The picture 350 miles south of Bastrop is not too dissimilar. SpaceX began construction on its Boca Chica facility in 2014, and the first test flight from the site took place five years later. Since then, it’s evolved into Starbase, SpaceX’s hub for rocket ship development and testing – and a mini town, where the site’s workers live.
I visited Boca Chica some years back, and drove the empty road from Brownsville – the last major city before the border between the US and Mexico ends in the Gulf – to Boca Chica Beach. The landscape felt desolate: just stretches of loamy fields and the occasional Border Patrol checkpoint, where agents stopped to check vehicles heading west. The road ended at the ocean, where a few fishermen cast their lines, hoping to hook a blacktip shark. In the distance, beyond the dunes, you could see the towering mesh of steel belonging to SpaceX’s launch facility.
Last summer, a Texas environmental inspector found that SpaceX had illegally discharged industrial wastewater four times into the Gulf of Mexico – the most recent of a spate of citations for violating regulations. A year before, its first test of its Starship rocket destroyed the launchpad, propelling concrete debris into an endangered species habitat nearby and sparking a 3.5 acre fire in Boca Chica state park.
Environmental groups have sued SpaceX and the Federal Aviation Administration for approving the launches. Meanwhile, SpaceX aims to ramp up its rocket launches to 25 times a year. Activists, fearing ecological damage and restricted beach access, want to see a full environmental review. On 6 March this year, another rocket exploded after launch, with debris raining down over parts of Florida and the Caribbean.

It’s here that Musk’s plans for a company town are even further advanced than in Bastrop. In 2021, Musk announced on Twitter that he was “creating the city of Starbase, Texas” in Boca Chica, an unincorporated community. Shortly afterwards, SpaceX began buying up existing homes in the area and turning them into employee housing. Brand new Airstream RVs arrived. Reports said locals were concerned that the development would come at a huge cost to the local environment.
In February, Cameron County, where Boca Chica is located, approved a measure for a vote that – three months later – confirmed Starbase as its newest city. The majority of signatures on the petition belonged to SpaceX employees. It noted that the company owns almost all the homes and land in the proposed area, with only a few exceptions. It also said that the new town’s sole candidate for mayor was SpaceX security manager Gunnar Milburn.
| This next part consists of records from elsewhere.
/-- A candidate is judged false (R100, R106): a drive fault while the station is driving it dominant
(R137). -/
def startFalse (s : State) : State :=
  let s := { s with receiver := .searching }
  catchUp (if s.drivesStart then startRecessive s else s)

/-- The end of a clean character at the Line Receiver and the Line Monitor (R103, R107). -/
def characterEnds (cut : Bool) (s : State) : State :=
  { s with
    receiver := if cut && !s.monitor.isStuck then .starting 1 [] else .searching
    monitor := s.monitor.characterEnds }

/-- A clean character is delivered (R103): the Frame Decoder takes it at the moment at which the monitor
becomes IDLE (R107). -/
def deliverCharacter (r : Reception) (cut : Bool) (s : State) : State :=
  let data := byteOfBits ((r.bits.take 8).map Level.bit)
  let mark := (r.bits[8]?.map Level.bit).getD false
  takeCharacter data mark r.noisy false (characterEnds cut s)

/-- A character whose stop bit read dominant is delivered at point 6 (R103). The receiver waits for a recessive
sample behind point 6, even where the sample at point 6 was recessive itself (R107; the model's choice,
log 29). -/
def deliverFramingError (r : Reception) (s : State) : State :=
  let data := byteOfBits ((r.bits.take 8).map Level.bit)
  let mark := (r.bits[8]?.map Level.bit).getD false
  takeCharacter data mark r.noisy true { s with receiver := .recovering }

/-- The bit in progress ends with this value and point 1 of the next bit is taken. The start bit's value is
not part of the data (R101, R102). -/
def Reception.next (r : Reception) (v : Level) : Reception :=
  { bit := r.bit + 1, point := 1, mids := [], value := none
    bits := if r.bit = 0 then [] else r.bits ++ [v], noisy := r.noisy }

/-- An edge that begins the next bit early, or after the value was taken (R102): the stop bit ends the
character. -/
def endBit (r : Reception) (v : Level) (s : State) : State :=
  if r.bit = 10 then deliverCharacter r true s else { s with receiver := .receiving (r.next v) }

/-- A bit's value is taken at point 6 from the samples of points 4 to 6, and handed to the Access Engine
(R101, R103). A dominant stop bit is a framing error whichever of its samples was recessive (log 29). -/
def takeBit (r : Reception) (mids : List Level) (s : State) : State :=
  let v := majority mids
  let r' := { r with point := 6, mids := [], value := some v, noisy := r.noisy || disagree mids }
  let s := handBit v s
  if r.bit = 10 ∧ v = .dominant then deliverFramingError r' s
  else { s with receiver := .receiving r' }

/-- A sample in RECEIVING at point `q` of the bit in progress (R101, R102). -/
def receiveAt (r : Reception) (q : Nat) (level : Level) (edge : Bool) (s : State) : State :=
  if edge && 2 ≤ q && q ≤ 4 then { s with receiver := .receiving { r with point := 1, mids := [] } }
  else if edge && (q = 5 || q = 6) then endBit r .recessive (handBit .recessive s)
  else if edge && 7 ≤ q then endBit r (r.value.getD .recessive) s
  else if q = 4 || q = 5 then
    { s with receiver := .receiving { r with point := q, mids := r.mids ++ [level] } }
  else if q = 6 then takeBit r (r.mids ++ [level]) s
  else { s with receiver := .receiving { r with point := q } }

/-- A sample in STARTING at point `q` of the candidate (R100, R102). Two dominant samples of points 4 to 6
verify the start bit, and an edge at point 4 begins a new candidate: R109 says that a glitch of two samples
within those points leaves the line IDLE and one of three does not, and the model follows R100 and R102
(log 26). -/
def verifyAt (mids : List Level) (q : Nat) (level : Level) (edge : Bool) (s : State) : State :=
  if edge && 2 ≤ q && q ≤ 4 then { s with receiver := .starting 1 [] }
  else if edge && (q = 5 || q = 6) then
    { startFalse s with receiver := .starting 1 [] }
  else if q = 4 || q = 5 then { s with receiver := .starting q (mids ++ [level]) }
  else if q = 6 then
    if majority (mids ++ [level]) = .dominant then startVerified (disagree (mids ++ [level])) s
    else startFalse s
  else { s with receiver := .starting q mids }
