/-- A character by the condition of the decoder (R84 to R88, R102, R103, R107). With mark bit 1 it starts a
frame and breaks one under assembly as BROKEN; with mark bit 0 it is a stray one in WAITING, is passed over in
SKIPPING, and as a length field out of range it makes the frame MALFORMED; with a framing error it counts
BROKEN but in SKIPPING. A stop bit cut by an edge makes that edge a candidate at idle age 0. A frame under assembly
grows by it, and is checked when its length is reached. While the station drives, only its own character in its
place is taken, and the last one is the own arrival, at the early end of a cut stop bit too (R92, R137, R140). A
framing error leaves a dominant run that reaches from the last dominant bits to point 6 of the stop bit, and begins
with the start bit where every bit is dominant (R108). The model's choices are the discard of a framing error in
WAITING (log 14), that no other character is taken while driving (log 16), the line dominant at point 6 of the stop
bit (log 29) and through every sample of those bits, noisy or not (log 37), and that the row is taken whatever the
receiver does (log 36). -/
def Obligations.CharacterIsTakenByTheDecoder : Prop :=
  ∀ (s : State) (data : Byte) (mark noisy cut : Bool), s.inReset = false → s.monitor.timersRun = true →
    let p : State :=
      { s with
        receiver := if cut then .starting 1 [] else .searching
        monitor := .idle 0 0, run := if cut then some 0 else none, longMark := false
        access := s.access.lineBusy }
    let old : State := match s.decoder with
      | .assembling _ => { p with lastSource := 0, counters := s.counters.bump .broken }
      | _ => p
    let malformed : State :=
      { p with decoder := .skipping, lastSource := 0, counters := s.counters.bump .malformed }
    let heard := .character data false noisy false cut
    (s.isDriving = false →
    (s.decoder = .waiting → exec (.character data false noisy false cut) s =
      .next (refreshAccess { p with counters := s.counters.bump .strayChars })) ∧
    (s.decoder = .skipping → exec (.character data false noisy false cut) s = .next (refreshAccess p)) ∧
    (∀ kind, kindOf data = some kind → exec (.character data true noisy false cut) s =
      .next (refreshAccess
        { old with
          decoder := .assembling
            { kind := kind, source := sourceOf data, chars := [data], noisy := noisy
              expected := match kind with
                | .ask => some 3
                | .object => some 6
                | .hold => some 4
                | .free => some 5
                | _ => none } })) ∧
    (kindOf data = none → exec (.character data true noisy false cut) s =
      .next (refreshAccess
        { old with
          decoder := .skipping, lastSource := 0, counters := old.counters.bump .unknownKind })) ∧
    (∀ a c0, s.decoder = .assembling a → a.kind = .presence → a.chars = [c0] → 16 < (data &&& 31).toNat →
      exec (.character data false noisy false cut) s = .next (refreshAccess malformed)) ∧
    (∀ a c0 d, s.decoder = .assembling a → a.kind = .post → a.chars = [c0, d] →
      data.toNat = 0 ∨ 16 < data.toNat →
      exec (.character data false noisy false cut) s = .next (refreshAccess malformed)) ∧
    (∀ a, s.decoder = .assembling a → LengthFits a.kind (a.chars ++ [data]) →
      let chars := a.chars ++ [data]
      let whole : State := { p with decoder := .waiting }
      (frameLength a.kind chars ≠ some chars.length → exec heard s = .next (refreshAccess
        { p with
          decoder := .assembling
            { a with chars := chars, expected := frameLength a.kind chars, noisy := a.noisy || noisy } })) ∧
      (frameLength a.kind chars = some chars.length →
        (data ≠ crc8 a.chars → exec heard s = .next (refreshAccess
          { whole with lastSource := 0, counters := s.counters.bump .crcFail })) ∧
        ∀ b, data = crc8 a.chars → readBody a.kind (a.chars.drop 1) = some b →
          let f : Frame := { source := a.source, body := b }
          exec heard s = .next (refreshAccess
            (if f.inRange = true then foreignFrame f (a.noisy || noisy) whole
             else { whole with lastSource := 0, counters := s.counters.bump .malformed })))) ∧
    exec (.character data mark noisy true false) s =
      .next (refreshAccess
        { s with
          receiver := .recovering, monitor := .busy, run := some (framingErrorRun data mark), longMark := false
          access := s.access.lineBusy, decoder := .skipping
          lastSource := if s.decoder = .skipping then s.lastSource else 0
          counters := if s.decoder = .skipping then s.counters else s.counters.bump .broken })) ∧
    ∀ a, s.access = .driving a →
      let i := match s.decoder with
        | .assembling b => b.chars.length
        | _ => 0
      let read : Access :=
        .driving { a with driven := max a.driven (88 * (i + 1)), checked := max a.checked (11 * (i + 1)) }
      (∀ framingError, framingError = true ∨ a.frame.encode[i]? ≠ some data ∨ mark ≠ decide (i = 0) →
        exec (.character data mark noisy framingError cut) s = .next s) ∧
      (a.frame.inRange = true → a.frame.encode[i]? = some data →
        (s.decoder = .waiting ∨ s.decoder = .skipping →
          exec (.character data true noisy false cut) s = .next
            { p with
              access := read
              decoder := .assembling
                { kind := a.frame.body.kind, source := a.frame.source, chars := [data], noisy := noisy
                  expected := frameLength a.frame.body.kind [data] } }) ∧
        ∀ b, s.decoder = .assembling b → b.kind = a.frame.body.kind → b.source = a.frame.source →
          b.chars = a.frame.encode.take i → 1 ≤ i →
          (i + 1 < a.frame.encode.length → exec heard s = .next
            { p with
              access := read
              decoder := .assembling
                { b with
                  chars := a.frame.encode.take (i + 1), noisy := b.noisy || noisy
                  expected := frameLength b.kind (a.frame.encode.take (i + 1)) } }) ∧
          (i + 1 = a.frame.encode.length →
            ∃ t, exec (.attemptCompletes (b.noisy || noisy)) s = .next t ∧
              exec heard s = .next (if cut then { t with receiver := .starting 1 [], run := some 0 } else t)))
American company towns founded at the beginning of the 20th century – places like Hershey, Pennsylvania, home of the chocolate factory, or Pullman, Illinois, built for employees of George Pullman’s railroad car company – were, according to Hardy Green, who wrote a book on the subject, built by wealthy industrialists who envisaged utopian settlements for their employees. But, Green has said, history shows that often the relationship between employer and employees was contentious, particularly when workers unionised and went on strike.
It’s too early to say whether a similar reckoning awaits Musk in places like Bastrop and Starbase, but the outlines of a familiar dynamic are emerging: tightly run operations, long hours, and employees expected to buy into the company’s ideology. History suggests that harmonious conditions in company towns rarely last for ever.
Back in Bastrop, at the museum and visitor centre, assistant Rachel Hatch tells me that Bastrop is named after Dutch businessman and settler Philip Hendrik Nering Bogel, who went by the name Baron de Bastrop. Bastrop claimed he had left the Netherlands in the late 1700s because he was fleeing the French invasion, although legend has it that he was actually avoiding prosecution for embezzlement.
Bastrop was a savvy entrepreneur, but he was also shady and a scammer, Hatch tells me. “People like to compare Elon Musk to Baron de Bastrop, but it’s kind of unfair.” She doesn’t elaborate on which of these men it is unfair to.